C code is in SVN, right in luasandbox module. Lua code is in gerrit, but it needs more fixes.
https://www.mediawiki.org/wiki/Extension:Scribunto/API_specification#ustring_API
Two points: (1) http://scribunto.wmflabs.org has some version of a ustring module right now. Not sure how or why, though its function names are painfully abbreviated. (2) Fran McCrory makes some very interesting points at <https://www.mediawiki.org/w/index.php?diff=575869&oldid=575863> about using u'foo' syntax and whether it might make sense to do away with bytestrings altogether.
The code Victor wrote had a completely different API to the stock Lua string functions, and it wasn't possible to simulate it in pure Lua. So I disabled it before I deployed it. It's better for the functionality to be temporarily missing than to be stuck with a bad interface forever.

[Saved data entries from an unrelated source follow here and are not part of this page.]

/-! ## raiseIf -/

@[simp] theorem State.raiseIf_intake (c : Bool) (n : Notice) : (s.raiseIf c n).intake = s.intake := by
  unfold State.raiseIf; split <;> rfl
@[simp] theorem State.raiseIf_grading (c : Bool) (n : Notice) : (s.raiseIf c n).grading = s.grading := by
  unfold State.raiseIf; split <;> rfl
@[simp] theorem State.raiseIf_tables (c : Bool) (n : Notice) : (s.raiseIf c n).tables = s.tables := by
  unfold State.raiseIf; split <;> rfl
@[simp] theorem State.raiseIf_caches (c : Bool) (n : Notice) : (s.raiseIf c n).caches = s.caches := by
  unfold State.raiseIf; split <;> rfl
@[simp] theorem State.raiseIf_tracking (c : Bool) (n : Notice) : (s.raiseIf c n).tracking = s.tracking := by
  unfold State.raiseIf; split <;> rfl
@[simp] theorem State.raiseIf_routing (c : Bool) (n : Notice) : (s.raiseIf c n).routing = s.routing := by
  unfold State.raiseIf; split <;> rfl
@[simp] theorem State.raiseIf_sk (c : Bool) (n : Notice) : (s.raiseIf c n).sk = s.sk := by
  unfold State.raiseIf; split <;> rfl
@[simp] theorem State.raiseIf_lines (c : Bool) (n : Notice) : (s.raiseIf c n).lines = s.lines := by
  unfold State.raiseIf; split <;> rfl
@[simp] theorem State.raiseIf_pins (c : Bool) (n : Notice) : (s.raiseIf c n).pins = s.pins := by
  unfold State.raiseIf; split <;> rfl
@[simp] theorem State.raiseIf_choices (c : Bool) (n : Notice) : (s.raiseIf c n).choices = s.choices := by
  unfold State.raiseIf; split <;> rfl
@[simp] theorem State.raiseIf_pending (c : Bool) (n : Notice) : (s.raiseIf c n).pending = s.pending := by
  unfold State.raiseIf; split <;> rfl
@[simp] theorem State.lane_raiseIf (c : Bool) (n : Notice) (m : Lane) : (s.raiseIf c n).lane m = s.lane m := by
  unfold State.raiseIf; split <;> rfl
@[simp] theorem State.job_raiseIf (c : Bool) (n : Notice) (v : Lane) : (s.raiseIf c n).job v = s.job v := by
  unfold State.raiseIf; split <;> rfl
@[simp] theorem State.cache_raiseIf (c : Bool) (n : Notice) (v : Lane) : (s.raiseIf c n).cache v = s.cache v := by
  unfold State.raiseIf; split <;> rfl
@[simp] theorem State.stack_raiseIf (c : Bool) (n : Notice) (j : StackId) : (s.raiseIf c n).stack j = s.stack j := by
  unfold State.raiseIf; split <;> rfl
@[simp] theorem State.line_raiseIf (c : Bool) (n : Notice) (m : Line) : (s.raiseIf c n).line m = s.line m := by
  unfold State.raiseIf; split <;> rfl
@[simp] theorem State.estop_raiseIf (c : Bool) (n : Notice) : (s.raiseIf c n).estop = s.estop := by
  unfold State.raiseIf; split <;> rfl

end Sys2Proof.Machine
end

(In reply to comment #4) > The code Victor wrote had a completely different API to the stock Lua string > functions, and it wasn't possible to simulate it in pure Lua. So I disabled it > before I deployed it. It's better for the functionality to be temporarily > missing than to be stuck with a bad interface forever. Thank you for explaining. That's fine and I completely agree. But it would saved me a ton of confusion if this had been made clearer (cf. bug 39655).
We have mw.ustring now.